“You know that test you wanted to give me, the one that would tell me when I’m going to die?” I ask.
“What are you talking about?”
“In the magazine on the way to the airport.”
“What about it?
“I’m ready to take it now.”
She pauses, then laughs. “I threw it away. It was stupid.”
Later, I follow Kress into the bathroom. He locks himself into a stall, and I stand at a urinal. I wash my hands when I’m done. My new mustache looks funny in the mirror. It looks like a mistake. I open the bathroom door and close it, pretending to leave. Instead I wait, my breath stilled. Kress groans. He punches the wall. “Goddammit!” he screams.
This is grief. This, I understand.
THE TRASH SMELLS awful. There must be some chicken in there, some rotting meat. I grab the bag and carry it down to the Dumpster. It’s dark outside. The streetlights have come on, a nightly miracle. I like it when things work like that. I like knowing that the garbage man will come on Tuesday. It’s comforting.
The kid with the Chihuahuas passes by, hurrying them along before the rain starts again. He yanks their leashes when they try to drink from oily puddles.

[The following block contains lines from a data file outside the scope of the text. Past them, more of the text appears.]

-- ==== Sys2Proof/Syntax.lean ====
section
/-! DEFINITION. The commands of the UJ840: one constructor for each row of spec/opcode_table.json.
Operand names: `ridge` is a ridge number, `blk` a block bit in the layout of 11:R278, `core` a Lamad core
of the ridge, `seam` and `queue` a seam and its submission queue, `job` the number the model gives a job
(log 12), `cmd` the index of a management command in the MQ ring. -/

namespace Sys2Proof

/-- The two host links (03:R57). -/
inductive Lk where
  | a
  | b
  deriving DecidableEq, Repr, Inhabited

/-- How a DMA read is answered (03:R60, 14:R331). -/
inductive ReadAnswer where
  | data (bytes : List Byte)
  | unsupported
  | aborted
  | poisoned
  deriving DecidableEq, Repr

/-- The read that a DMA read completion or timeout answers (03:R60). A chain element's read is answered
by CHAIN_ELEMENT_FETCH and times out under `chain`. -/
inductive ReadTarget where
  | ring (seam queue : Nat)
  | mqRing
  | jobIn (job : Nat)
  | jobAux (job : Nat)
  | chain (job : Nat)
  | mqIn (cmd : Nat)
  | mqAux (cmd : Nat)
  deriving DecidableEq, Repr

/-- What wakes a sleeping ridge (16:R357). -/
inductive WakeCause where
  | portalWrite
  | deepInterrupt
  | dispatcher (ridge : Nat)
  | classZ
  deriving DecidableEq, Repr

/-- A persistent register that follows the commit rule of 16:R366. -/
inductive PersSlot where
  | word (n : Nat)
  | classPkg
  | classRidge
  | tampCtrl
  | cacheMode
  | neighbour
  | envelope
  deriving DecidableEq, Repr

/-- One detection of a tamper source in a spine cycle (13:R298, R304): its event ID, and the reading or
block bit that 13:R314 puts into DETAIL[15:0]. -/
structure TamperHit where
  id : Nat
  reading : BitVec 16
  deriving DecidableEq, Repr

/-- What falls into one spine cycle: the detections, and the management commands whose order completes in it (02:R38, 13:R304). -/
structure TamperCycle where
  hits : List TamperHit
  orders : List Nat
  deriving DecidableEq, Repr

/-- What a register write carries: its link's value, and the other link's where both write in one spine cycle (09:R227). -/
structure WriteData where
  value : BitVec 512
  other : Option (BitVec 512)
  deriving DecidableEq, Repr

/-- What the hardware finds during a power-up (02:R43 to R50, 08:R188, R212, 12:R287, 13:R312): the facts
that no earlier command decides. -/
structure BootFacts where
  /-- the boot ROM verifies the image of slot 0, of slot 1 (Table 2.8) -/
  imageOk : Bool × Bool
  /-- measurement of the image booted on ridge 0 -/
  measured : BitVec 384
  /-- ridges 1 to 7 whose measurement differs from ridge 0's -/
  measDiffers : List Nat
  /-- engines (ridge, block bit) that fail a known-answer test -/
  katFails : List (Nat × Nat)
  /-- entropy sources (ridge, source) that fail the start-up test of step 8 -/
  sourceFails : List (Nat × Nat)
  /-- key store copies (ridge, KIND, seam or none for a device-level one, INDEX) that fail their GCM tag at step 9 -/
  badTags : List (Nat × Nat × Option Nat × Nat)
  /-- ridges with a granule that does not read back as zero after the scrub -/
  scrubFails : List Nat
  /-- the VHOLD check of step 3 passes -/
  vholdOk : Bool
  deriving DecidableEq, Repr

/-- A privileged Deep instruction of major 0x30 (10:R236, R238): what it acts on. The encodings of its fn
values are not given, so the command carries the effect (log 15). -/
inductive PrivOp where
  /-- write selector `sel` of the Deep bank (11:R257) -/
  | setSelector (sel : BitVec 3) (base limit : Nat) (esize mode : BitVec 2) (write : Bool)
  /-- write entry `entry` of the segment table of the program on the core -/
  | setTable (entry : BitVec 5) (base limit : Nat) (esize mode : BitVec 2) (write : Bool)
  /-- world state: the entry point that Keade registers for a service (11:R264) -/
  | setEntry (service : BitVec 14) (pc : W64)
  /-- world state: the spill area that Deep code of the core uses (10:R231) -/
  | setSpill (base len : Nat)
  deriving DecidableEq, Repr
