/-- A register bank of one world (10:Table 10.1, 11:R257). `w` holds the 8 frames, 16 registers each. -/
structure Bank where
  g : List W64
  w : List W64
  ph : W64
  pl : W64
  acc : List (BitVec 128)
  c : Bool
  cwp : BitVec 3
  res : BitVec 4
  spilled : BitVec 10
  sel : List Seg
  pc : W64
  deriving DecidableEq, Repr, Inhabited

/-- A physical register that a delayed write lands in (10:R234). -/
inductive Phys where
  | g (n : Nat)
  | w (n : Nat)
  | ph
  | pl
  | accLo (n : Nat)
  | accHi (n : Nat)
  | st
  /-- add to, or subtract from, a whole accumulator (10:R233) -/
  | accAdd (n : Nat)
  deriving DecidableEq, Repr, Inhabited

/-- A write that has not landed (10:R232, R233): of a load, which waits for the next instruction; of a product or an
accumulator, at core cycle `due`. -/
structure Pend where
  dst : Phys
  value : BitVec 128
  load : Bool
  due : Nat
  deriving DecidableEq, Repr, Inhabited

/-- A ticket of the program-side job interface (10:R249): the request's job, the selector and index of its block,
the segments its buffers lie in, and its end. -/
structure Ticket where
  job : Nat
  block : Seg
  index : Nat
  out : Nat
  /-- status, detail, OUT_WRITTEN and handle once it has ended -/
  ended : Option (BitVec 16 × BitVec 32 × BitVec 32 × W64)
  /-- the request-ended signal has been delivered (11:R268) -/
  delivered : Bool
  deriving DecidableEq, Repr, Inhabited

/-- A segment table entry of an image (10:Table 10.7), or one written by Deep code (10:R236). -/
structure SegEntry where
  region : Nat
  mode : BitVec 8
  esize : BitVec 8
  access : BitVec 8
  offset : Nat
  limit : Nat
  deriving DecidableEq, Repr, Inhabited

/-- A tenant program's image (10:R245). -/
structure Image where
  digest : List Byte
  stepping : BitVec 32
  signer : List Byte
  entry : Nat
  segs : List SegEntry
  code : List (BitVec 32)
  data : List Byte
  staging : Nat
  spill : Nat
  size : Nat
  deriving DecidableEq, Repr, Inhabited

/-- An image in a ridge's program cache (10:R247, 11:R261). -/
structure CachedImage where
  seam : Nat
  image : Image
  base : Nat
  deriving DecidableEq, Repr, Inhabited

/-- A program on a core (10:R246 to R255). Areas are SRAM addresses. -/
structure Program where
  job : Nat
  image : Image
  budget : Nat
  cycles : Nat
  inBase : Nat
  inLen : Nat
  outBase : Nat
  outLen : Nat
  spillBase : Nat
  /-- where its image stands, and how much of it is a copy of its own: 0 when it runs from the program cache (10:R247) -/
  imageBase : Nat
  imageLen : Nat
  stageBase : Nat
  table : List Seg
  tickets : List (Option Ticket)
  /-- paused by a Deep restart (11:R271), or trapped to Keade (11:R264) -/
  paused : Bool
  /-- what ended it while requests are outstanding (10:R253, R255) -/
  ending : Option Verdict
  deriving DecidableEq, Repr, Inhabited

/-- A line of a cache: its way, its number in SRAM, and whether a write back is owed (11:R262). -/
structure CacheLine where
  way : Nat
  tag : Nat
  dirty : Bool
  deriving DecidableEq, Repr, Inhabited

/-- A 32 KiB cache of 8 ways, with the replacement state of its Deep and its Surface half (11:R262). SRAM as the model holds it
is what the cores read through their caches (log 45). -/
structure Cache where
  lines : List CacheLine
  deepNext : Nat
  surfaceNext : Nat
  deriving DecidableEq, Repr, Inhabited

/-- A Lamad core (10, 11). -/
structure Core where
  deep : Bool
  surface : Bank
  deepBank : Bank
  pend : List Pend
  cycle : Nat
  resume : Option W64
  borrowed : Bool
  program : Option Program
  /-- the spill area of its Deep code, in Deep SRAM (10:R231) -/
  spillBase : Nat
  spillLen : Nat
  /-- causes of the Deep interrupts that wait for a boundary with no write pending (10:R234) -/
  due : List Nat
  /-- the cache mode it has adopted: FLUSH (11:R263), and its caches -/
  flush : Bool
  icache : Cache
  dcache : Cache
  deriving DecidableEq, Repr, Inhabited

/-! ## A ridge -/

/-- The operand RAM of an engine and what is wiped with it (01:R16, R29, 06:R141, R154, 07:R170, R177): key material, input,
the sequence under way with the draw that blinds it, and what it has computed. -/
structure OpRam where
  keyA : Option KeyMat
  keyB : Option KeyMat
  inp : List Byte
  aux : List Byte
  /-- the opcode whose sequence the engine's registers, pipeline or datapaths are in -/
  seq : Option (BitVec 16)
  /-- the draw that its blinding values, nonces and masks come from -/
  blind : Option Nat
  out : Option Result
  deriving DecidableEq, Repr, Inhabited

/-- An engine (01:R16): in service, running job, job in its input slot, under SELFTEST. -/
structure Engine where
  inService : Bool
  running : Option Nat
  slot : Option Nat
  testing : Bool
  /-- out of service for a wipe read-back, so that a SELFTEST may return it (06:R154) -/
  readback : Bool
  /-- the operand RAM of the running job, and what has been delivered for the job in the input slot -/
  ram : OpRam
  slotRam : OpRam
  /-- the lines of an AES core's 1 MiB input buffer whose valid bit is set, from line 0 (07:R170) -/
  buffer : List Byte
  /-- a Keccak core's sampler bank: the job of its paired lattice unit that it samples for, and the permutations that it has
  run there since the core's own job began (07:R163) -/
  bank : Option Nat
  perms : Nat
  deriving DecidableEq, Repr, Inhabited

/-- A measurement log entry (11:R279). -/
structure MLog where
  seq : BitVec 32
  cause : BitVec 8
  result : BitVec 8
  time : Nat
  meas : BitVec 384
  deriving DecidableEq, Repr, Inhabited

/-- The WORLD block and the Deep side of a ridge (11). -/
structure World where
  line : Shadowed 9
  deepUp : Bool
  restarting : Bool
  restarts : BitVec 8
  lastCause : BitVec 3
  claim : BitVec 33
  /-- when each claimed block's claim began, by block bit (R275) -/
  claimed : List (Nat × Nat)
  deferPending : BitVec 33
  /-- the deferred requests that are the governor's throttling; the others are the host's gating (R276) -/
  deferValue : BitVec 33
  deferTotal : BitVec 16
  meas : BitVec 384
  expected : BitVec 384
  mlogSel : BitVec 6
  /-- newest first -/
  mlog : List MLog
  mlogNext : BitVec 32
  /-- times of the last Deep restarts (R272) -/
  faults : List Nat
  /-- entry points Keade has registered (R264) -/
  entries : List (Nat × W64)
  /-- Deep services granted and not taken up, then those running (05:R400): job numbers -/
  waiting : List Nat
  running : List (Nat × BitVec 33)
  deriving DecidableEq, Repr, Inhabited

/-- An entropy source (12:R292). -/
structure Source where
  state : BitVec 3
  restarts : BitVec 2
  tpsel : Bool
  rctFails : BitVec 16
  aptFails : BitVec 16
  dac : BitVec 8
  /-- when it last failed, and since when it has run clean (R283) -/
  failedAt : Nat
  cleanSince : Nat
  /-- the last raw bit and the length of its run: the repetition count test runs over every raw bit (R281) -/
  lastBit : Bool
  runLen : Nat
  /-- pattern blocks logged: the windows of the test pattern conditioned so far (R294; log 22) -/
  patterns : Nat
  deriving DecidableEq, Repr, Inhabited

/-- A DRBG instance (12:R284, R285). -/
structure Drbg where
  state : BitVec 2
  count : Nat
  seed : BitVec 384
  deriving DecidableEq, Repr, Inhabited

/-- The entropy path of a ridge (12:R292). -/
structure Rng where
  src0 : Source
  src1 : Source
  int : Drbg
  host : Drbg
  /-- the reserve pool, oldest first -/
  pool : List (BitVec 384)
  nbTaken : BitVec 16
  nbGiven : BitVec 16
  fails : BitVec 16
  /-- words of the RNG_DATA buffer, next first -/
  buf : List (BitVec 32)
  /-- ridges whose request for a neighbour seed waits here (R289) -/
  askedBy : List Nat
  deriving DecidableEq, Repr, Inhabited

/-- Level monitors (15:R352, R353). -/
structure Levels where
  core : BitVec 11
  sram : BitVec 11
  coreMin : BitVec 11
  sramMin : BitVec 11
  coreMax : BitVec 11
  sramMax : BitVec 11
  now : BitVec 12
  tMin : BitVec 12
  tMax : BitVec 12
  tHigh : BitVec 12
  tLow : BitVec 12
  vHigh : BitVec 11
  vLow : BitVec 11
  /-- thresholds that have raised and have not come back inside: T_HIGH, T_LOW, VC_HIGH, VC_LOW -/
  raised : BitVec 4
  /-- the readings of power-up step 7: VDD_CORE, VDD_SRAM, temperature (R352) -/
  bootCore : BitVec 11
  bootSram : BitVec 11
  bootTemp : BitVec 12
  deriving DecidableEq, Repr, Inhabited

/-- A spine port (17:R380, 01:R19). -/
structure SpinePort where
  up : BitVec 3
  authFails : BitVec 16
  resends : BitVec 16
  latMax : List (BitVec 16)
  /-- latencies of the last 65,536 transfers, per connection, newest first -/
  lats : List (List (BitVec 16))
  /-- next sequence number towards each ridge -/
  seqs : List (BitVec 80)
  /-- the spine key, by the draw that made it; it stands nowhere else (01:R20) -/
  key : Option Nat
  /-- sources whose failed transfer to this ridge awaits its resend (R21) -/
  retry : List Nat
  deriving DecidableEq, Repr, Inhabited

/-- Arbitration counters of a ridge (17:R379). -/
structure Arb where
  grants : W64
  retired : W64
  skips : BitVec 32
  refills : BitVec 32
  cur : BitVec 13
  eligible : BitVec 14
  deriving DecidableEq, Repr, Inhabited

/-- A ridge (01:Table 1.1). -/
structure Ridge where
  inService : Bool
  lost : Bool
  /-- PWR.RIDGEr.STATE: 0 asleep, 1 waking, 2 awake, 3 out of service -/
  power : BitVec 2
  /-- the dispatcher at whose request the ridge wakes (16:R357) -/
  wakeFor : Option Nat
  /-- block bits 0 to 32 of 11:R278 -/
  engines : List Engine
  /-- clusters 0 to 3 of drills, 4 and 5 lattice units, 6 the bulk unit (16:R355) -/
  gated : BitVec 7
  waking : BitVec 7
  throttled : BitVec 33
  /-- PWR.GATEr, and the requests in effect (11:R276) -/
  gateReq : BitVec 33
  gateOn : BitVec 33
  pllFails : Nat
  live : BitVec 16
  latch : BitVec 16
  world : World
  rng : Rng
  levels : Levels
  spine : SpinePort
  arb : Arb
  store : List Entry
  cache : List CacheEntry
  /-- the VSALT that its key derivation unit has been given: SRK, DSK, every SSK, HK and BWK of its units stand while it does
  (08:R183) -/
  kdu : Option (BitVec 256)
  events : EventQ
  cores : List Core
  sram : List Host.Cell
  /-- program cache, least recently used first: seam, image, and where the image stands in Surface SRAM (10:R247, 11:R261) -/
  programs : List CachedImage
  /-- staging windows: seam, base, size (10:R246) -/
  staging : List (Nat × Nat × Nat)
  deriving DecidableEq, Repr, Inhabited

/-! ## The package -/

/-- The TAMP block (13:Table 13.5). -/
structure Tamp where
  classPkg : Shadowed 64
  classRidge : Shadowed 32
  fuseoff : Shadowed 12
  vigilMode : Shadowed 1
  outOnL : Shadowed 1
  outMs : Shadowed 8
  tinPol : Shadowed 8
  live : BitVec 32
  latch : BitVec 32
  lastId : BitVec 10
  lastClass : BitVec 2
  deriving DecidableEq, Repr, Inhabited

/-- A capture unit (15:R350). -/
structure Capture where
  min : W64
  max : W64
  count : W64
  sum : W64
  bins : List (BitVec 32)
  deriving DecidableEq, Repr, Inhabited

/-- A capture unit with its configuration and copy (15:R350). -/
structure PerfUnit where
  seam : BitVec 13
  all : Bool
  group : BitVec 8
  measure : BitVec 2
  snap : Bool
  now : Capture
  copy : Capture
  deriving DecidableEq, Repr, Inhabited

/-- A persistent register as one mirror holds it: a value with its write sequence (16:R367). -/
structure PersCopy where
  value : W64
  seq : BitVec 32
  deriving DecidableEq, Repr, Inhabited

/-- A persistent register under the commit rule (16:R366): its value as reads return it, the mirrors on ridges 0 and 1 (01:R15),
whether a value is pending, and when it last committed. -/
structure Pers where
  value : W64
  copy0 : PersCopy
  copy1 : PersCopy
  waits : Bool
  last : Option Nat
  deriving DecidableEq, Repr, Inhabited

/-- PWR and PERS (16:Table 16.5). -/
structure Power where
  /-- the host ceiling in W, and the controller's -/
  envelope : Nat
  bmcCap : Nat
  pfw : Bool
  sleepUs : BitVec 16
  /-- PERS words and the other persistent registers by slot: those not listed are zero and never written -/
  pers : List (Nat × Pers)
  coalesced : BitVec 32
  unmirrored : Bool
  deriving DecidableEq, Repr, Inhabited

/-- The I3C target and the test access port (18:R393 to R397). -/
structure Access where
  dynAddr : Option (BitVec 7)
  maxWrite : BitVec 16
  maxRead : BitVec 16
  selected : BitVec 16
  /-- what the target answers to the last read or GET command -/
  answer : List Byte
  /-- current boundary-scan instruction code and the boundary register's hold on the pins -/
  instruction : BitVec 8
  /-- the last 8-byte portal read with a side effect (RNG_DATA) returns this (12:R291) -/
  rngRead : W64
  /-- what the test logic has put where TDO shifts it out: the identification code under IDCODE -/
  scanOut : BitVec 32
  deriving DecidableEq, Repr, Inhabited

/-- The spine cycles in which the last events of the kinds of 01:R18 took place: a tamper detection, the execution of an order,
a BAR0 register write, a class write, a portal write, a cut. -/
structure Stamps where
  tamper : Option Nat
  order : Option Nat
  write : Option Nat
  classWrite : Option Nat
  portal : Option Nat
  cut : Option Nat
  deriving DecidableEq, Repr, Inhabited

“What happened to that guy down the street?” I ask.
He doesn’t know. I walk with him to the house, and we pause in front. It’s shut up tight. There’s no car in the driveway, no flickering TV. I cross the lawn and climb the three stairs to the porch.
“Don’t!” the kid hisses.
The welcome mat is red, white, and blue, like the flag, and a menu for a Thai place hangs from the doorknob. I peek in the window. I put my ear to the door. Nothing. I want to knock, but I don’t. The kid and the dogs are gone when I turn around.
THE ARTICLE IS called “Hideouts: 10 Places You’ll Never Want to Leave.” I can’t get through it. My eyes drift off the page every few minutes and wander around the living room. The apartment’s pops and cracks make me flinch. I add the magazine to a new pile I’ve started so I’ll know where it is when I need it.
It’s late in Denver, but I call Louise’s hotel anyway. The phone rings and rings. She never picks up. What happened to buying a house and having a baby? I want Whatever she wants from now on.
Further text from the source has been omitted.